Now that we have the definition of the Wronskian out of the way we need to get back to the question at hand. Because the Wronskian is the denominator in the solution to each of the $c_i$ we can see that we’ll have a solution provided it is not zero for any value of $t=t_0$ that we chose to evaluate the Wronskian at. The following theorem summarizes all this up.

Theorem 2

Suppose the functions $p_0,p_1,\dots ,p_{n-1}$ are all continuous on the open interval $I$ and further suppose that $y_1\left(t\right),y_2\left(t\right),\dots y_n\left(t\right)$ are all solutions to $\text{(4)}$. If $W\left(y_1,y_2,\dots y_n\right)\left(t\right)\ne 0$ for every $t$ in $I$ then $y_1\left(t\right),y_2\left(t\right),\dots y_n\left(t\right)$form a Fundamental Set of Solutions and the general solution to $\text{(4)}$ is,
$$y\left(t\right)=c_1{y}_1\left(t\right)+c_2{y}_2\left(t\right)+\cdots +c_n{y}_n\left(t\right)$$

Recall as well that if a set of solutions form a fundamental set of solutions then they will also be a set of linearly independent functions.

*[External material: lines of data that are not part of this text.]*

-- ==== Sys2Proof/Laws/Ops.lean ====
section
/-! SUPPORT. What the shared operations of Machine/Ops.lean do: reads after writes of sparse tables, of bit fields, of registers
and of counters, the canonical form they keep, and the one effect of each operation that raises, counts or queues. -/

namespace Sys2Proof.Machine

/-! ### Sparse tables -/

section Tables
variable {β : Type} (t : Tab β) (d e : β) (k j : Nat) (v : β)

@[simp] theorem tget_tdel_same : tget (tdel t k) d k = d := by
  induction t with
  | nil => rfl
  | cons x r ih =>
    obtain ⟨a, w⟩ := x
    by_cases h : a = k
    · simpa [tdel, h] using ih
    · have hk : k ≠ a := fun e => h e.symm
      simpa [tdel, h, hk, tget] using ih

theorem tget_tdel_ne (h : j ≠ k) : tget (tdel t k) d j = tget t d j := by
  induction t with
  | nil => rfl
  | cons x r ih =>
    obtain ⟨a, w⟩ := x
    by_cases hk : a = k
    · subst hk
      simpa [tdel, tget, h] using ih
    · by_cases ha : j = a
      · simp [tdel, hk, tget, ha]
      · simpa [tdel, hk, tget, ha] using ih

@[simp] theorem tget_tins_same : tget (tins t k v) d k = v := by
  induction t with
  | nil => simp [tins, tget]
  | cons x r ih =>
    obtain ⟨a, w⟩ := x
    unfold tins
    split
    · simp [tget]
    · split
      · simp [tget]
      · rename_i h1 h2
        simpa [tget, h2] using ih

theorem tget_tins_ne (h : j ≠ k) : tget (tins t k v) d j = tget t d j := by
  induction t with
  | nil => simp [tins, tget, h]
  | cons x r ih =>
    obtain ⟨a, w⟩ := x
    unfold tins
    split
    · simp [tget, h]
    · split
      · rename_i _ h2
        subst h2
        simp [tget, h]
      · by_cases ha : j = a <;> simp [tget, ha, ih]

theorem all_lt_tins (a : Nat) (ha : a < k) (h : (t.all fun e => decide (a < e.1)) = true) :
    ((tins t k v).all fun e => decide (a < e.1)) = true := by
  induction t with
  | nil => simp [tins, ha]
  | cons x r ih =>
    obtain ⟨b, w⟩ := x
    simp only [List.all_cons, Bool.and_eq_true] at h
    unfold tins
    split
    · simp [ha, h.1, h.2]
    · split
      · simp [ha, h.2]
      · simp [h.1, ih h.2]

variable [DecidableEq β]

/-- A key reads what was last written to it. -/
@[simp] theorem tget_tput_same : tget (tput t d k v) d k = v := by
  unfold tput
  split
  · rename_i h
    simp [h]
  · simp

/-- A write leaves every other key alone, whatever an unlisted key reads. -/
theorem tget_tput_ne (h : j ≠ k) : tget (tput t d k v) e j = tget t e j := by
  unfold tput
  split
  · exact tget_tdel_ne t e k j h
  · exact tget_tins_ne t e k j v h

variable (f : Nat → β)

theorem twf_tdel (h : twf f t = true) : twf f (tdel t k) = true := by
  induction t with
  | nil => rfl
  | cons x r ih =>
    obtain ⟨a, w⟩ := x
    simp only [twf, Bool.and_eq_true] at h
    have hr := ih h.2
    by_cases hk : a = k
    · simpa [tdel, hk] using hr
    · have hl : ((r.filter fun e => e.1 != k).all fun e => decide (a < e.1)) = true := by
        rw [List.all_eq_true]
        intro y hy
        exact (List.all_eq_true.mp h.1.2) y (List.mem_filter.mp hy).1
      have hc : (a != k) = true := by simpa using hk
      simp only [tdel, List.filter_cons, hc, if_true, twf, Bool.and_eq_true]
      exact ⟨⟨h.1.1, hl⟩, hr⟩

theorem twf_tins (hv : v ≠ f k) (h : twf f t = true) : twf f (tins t k v) = true := by
  induction t with
  | nil => simp [tins, twf, hv]
  | cons x r ih =>
    obtain ⟨a, w⟩ := x
    simp only [twf, Bool.and_eq_true, decide_eq_true_eq] at h
    unfold tins
    split
    · rename_i hka
      have hall : (r.all fun e => decide (k < e.1)) = true := by
        rw [List.all_eq_true]
        intro y hy
        have := (List.all_eq_true.mp h.1.2) y hy
        simp only [decide_eq_true_eq] at *
        omega
      simp [twf, hv, hka, h.1.1, h.1.2, h.2, hall]
    · split
      · rename_i _ hka
        subst hka
        simp [twf, hv, h.1.2, h.2]
      · rename_i h1 h2
        have hall := all_lt_tins r k v a (by omega) h.1.2
        simp [twf, h.1.1, hall, ih h.2]

/-- A write keeps the canonical form, whatever it writes. -/
theorem twf_tput (h : twf f t = true) : twf f (tput t (f k) k v) = true := by
  unfold tput
  split
  · exact twf_tdel t k f h
  · rename_i hv
    exact twf_tins t k v f hv h

end Tables

/-! ### Bit fields -/

theorem fput_toNat (w : Word) (lo wd v : Nat) (h : lo + wd ≤ 32) :
    (fput w lo wd v).toNat = (w.toNat / 2 ^ (lo + wd) * 2 ^ wd + v % 2 ^ wd) * 2 ^ lo + w.toNat % 2 ^ lo := by
  have hw := w.isLt
  unfold fput
  rw [BitVec.toNat_ofNat]
  apply Nat.mod_eq_of_lt
  have hq : w.toNat / 2 ^ (lo + wd) < 2 ^ (32 - (lo + wd)) := by
    rw [Nat.div_lt_iff_lt_mul (by positivity), ← pow_add]
    simpa [Nat.sub_add_cancel h] using hw
  have hv : v % 2 ^ wd < 2 ^ wd := Nat.mod_lt _ (by positivity)
  have hl : w.toNat % 2 ^ lo < 2 ^ lo := Nat.mod_lt _ (by positivity)
  calc
    _ < (w.toNat / 2 ^ (lo + wd) * 2 ^ wd + v % 2 ^ wd) * 2 ^ lo + 2 ^ lo := by omega
    _ = (w.toNat / 2 ^ (lo + wd) * 2 ^ wd + (v % 2 ^ wd + 1)) * 2 ^ lo := by ring
    _ ≤ (w.toNat / 2 ^ (lo + wd) * 2 ^ wd + 2 ^ wd) * 2 ^ lo := by gcongr; omega
    _ = (w.toNat / 2 ^ (lo + wd) + 1) * (2 ^ wd * 2 ^ lo) := by ring
    _ ≤ 2 ^ (32 - (lo + wd)) * (2 ^ wd * 2 ^ lo) := by gcongr; omega
    _ = 2 ^ 32 := by rw [← pow_add, ← pow_add]; congr 1; omega

theorem fput_testBit (w : Word) (lo wd v i : Nat) (h : lo + wd ≤ 32) :
    (fput w lo wd v).toNat.testBit i =
      if i < lo then w.toNat.testBit i else if i < lo + wd then v.testBit (i - lo) else w.toNat.testBit i := by
  rw [fput_toNat w lo wd v h]
  have hl : w.toNat % 2 ^ lo < 2 ^ lo := Nat.mod_lt _ (by positivity)
  have hv : v % 2 ^ wd < 2 ^ wd := Nat.mod_lt _ (by positivity)
  rw [Nat.mul_comm _ (2 ^ lo), Nat.testBit_two_pow_mul_add _ hl]
  split
  · rename_i hi
    simp [Nat.testBit_mod_two_pow, hi]
  · rename_i hi
    rw [Nat.mul_comm _ (2 ^ wd), Nat.testBit_two_pow_mul_add _ hv]
    split
    · rename_i hi2
      have : i < lo + wd := by omega
      simp [Nat.testBit_mod_two_pow, hi2, this]
    · rename_i hi2
      have : ¬ i < lo + wd := by omega
      rw [if_neg this, Nat.testBit_div_two_pow]
      congr 1
      omega

theorem fget_testBit (w : Word) (lo wd i : Nat) : (fget w lo wd).testBit i = (decide (i < wd) && w.toNat.testBit (lo + i)) := by
  unfold fget
  rw [Nat.testBit_mod_two_pow, Nat.testBit_div_two_pow, Nat.add_comm]

/-- A field reads what was last written to it, cut to its width. -/
theorem fget_fput_same (w : Word) (lo wd v : Nat) (h : lo + wd ≤ 32) : fget (fput w lo wd v) lo wd = v % 2 ^ wd := by
  apply Nat.eq_of_testBit_eq
  intro i
  rw [fget_testBit, fput_testBit _ _ _ _ _ h, Nat.testBit_mod_two_pow]
  by_cases hi : i < wd
  · have h1 : ¬ lo + i < lo := by omega
    simp [hi, h1]
  · simp [hi]

/-- A field write leaves every field that shares no bit with it alone. -/
theorem fget_fput_disjoint (w : Word) (lo wd v lo' wd' : Nat) (h : lo + wd ≤ 32) (hd : lo' + wd' ≤ lo ∨ lo + wd ≤ lo') :
    fget (fput w lo wd v) lo' wd' = fget w lo' wd' := by
  apply Nat.eq_of_testBit_eq
  intro i
  rw [fget_testBit, fget_testBit, fput_testBit _ _ _ _ _ h]
  by_cases hi : i < wd'
  · simp only [hi, decide_true, Bool.true_and]
    rcases hd with hd | hd
    · have : lo' + i < lo := by omega
      simp [this]
    · have h1 : ¬ lo' + i < lo := by omega
      have h2 : ¬ lo' + i < lo + wd := by omega
      simp [h1, h2]
  · simp [hi]

theorem fget_lt (w : Word) (lo wd : Nat) : fget w lo wd < 2 ^ wd := Nat.mod_lt _ (by positivity)

/-! ### Registers -/

variable (d : Dev)

theorem Dev.reg_def (a : Nat) : d.reg a = tget d.regs (resetOf a) a := rfl
theorem Dev.rd_def (r : FRef) : d.rd r = fget (d.reg r.addr) r.lo r.width := rfl

/-- Registers read alike in devices whose register files are equal. -/
theorem Dev.reg_congr {d d' : Dev} (h : d'.regs = d.regs) (a : Nat) : d'.reg a = d.reg a := by rw [Dev.reg, Dev.reg, h]
theorem Dev.rd_congr {d d' : Dev} (h : d'.regs = d.regs) (r : FRef) : d'.rd r = d.rd r := by rw [Dev.rd, Dev.rd, Dev.reg_congr h]

@[simp] theorem Dev.reg_setReg_same (a : Nat) (w : Word) : (d.setReg a w).reg a = w := tget_tput_same _ _ _ _

theorem Dev.reg_setReg_ne (a b : Nat) (w : Word) (h : b ≠ a) : (d.setReg a w).reg b = d.reg b := tget_tput_ne _ _ _ _ _ _ h

/-- A field write changes its register alone. -/
theorem Dev.reg_wr_ne (r : FRef) (v b : Nat) (h : b ≠ r.addr) : (d.wr r v).reg b = d.reg b := d.reg_setReg_ne _ _ _ h

theorem Dev.reg_wr_same (r : FRef) (v : Nat) : (d.wr r v).reg r.addr = fput (d.reg r.addr) r.lo r.width v :=
  d.reg_setReg_same _ _

/-- A field reads what was last written to it. -/
theorem Dev.rd_wr_same (r : FRef) (v : Nat) (h : r.lo + r.width ≤ 32) : (d.wr r v).rd r = v % 2 ^ r.width := by
  rw [Dev.rd, Dev.reg_wr_same, fget_fput_same _ _ _ _ h]

theorem Dev.rd_wr_ne (r q : FRef) (v : Nat) (h : q.addr ≠ r.addr) : (d.wr r v).rd q = d.rd q := by
  rw [Dev.rd, Dev.reg_wr_ne _ _ _ _ h, Dev.rd]

/-- A field write leaves the other fields of its register alone. -/
theorem Dev.rd_wr_disjoint (r q : FRef) (v : Nat) (h : r.lo + r.width ≤ 32) (ha : q.addr = r.addr)
    (hd : q.lo + q.width ≤ r.lo ∨ r.lo + r.width ≤ q.lo) : (d.wr r v).rd q = d.rd q := by
  rw [Dev.rd, ha, Dev.reg_wr_same, fget_fput_disjoint _ _ _ _ _ _ h hd, Dev.rd, ha]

We’ll close this section off with a quick reminder of how we find solutions to the nonhomogeneous differential equation, $\text{(2)}$. We first need the $n^{\text{th}}$ order version of a theorem we saw back in the 2^nd order material.

Theorem 3

Suppose that $Y_1\left(t\right)$ and $Y_2\left(t\right)$ are two solutions to $\text{(2)}$ and that $y_1\left(t\right),y_2\left(t\right),\dots y_n\left(t\right)$ are a fundamental set of solutions to the homogeneous differential equation $\text{(4)}$ then,
$$Y_1\left(t\right)-Y_2\left(t\right)$$is a solution to $\text{(4)}$ and it can be written as
$$Y_1\left(t\right)-Y_2\left(t\right)=c_1{y}_1\left(t\right)+c_2{y}_2\left(t\right)+\cdots +c_n{y}_n\left(t\right)$$

Now, just as we did with the 2^nd order material if we let $Y\left(t\right)$ be the general solution to $\text{(2)}$ and if we let $Y_P\left(t\right)$ be any solution to $\text{(2)}$ then using the result of this theorem we see that we must have,

$$Y\left(t\right)=c_1{y}_1\left(t\right)+c_2{y}_2\left(t\right)+\cdots +c_n{y}_n\left(t\right)+Y_P\left(t\right)=y_c\left(t\right)+Y_P\left(t\right)$$

where, $y_c\left(t\right)=c_1{y}_1\left(t\right)+c_2{y}_2\left(t\right)+\cdots +c_n{y}_n\left(t\right)$ is called the complementary solution and $Y_P\left(t\right)$ is called a particular solution.

Over the course of the next couple of sections we’ll discuss the differences in finding the complementary and particular solutions for $n^{\text{th}}$ order differential equations in relation to what we know about 2^nd order differential equations. We’ll see that, for the most part, the methods are the same. The amount of work involved however will often be significantly more.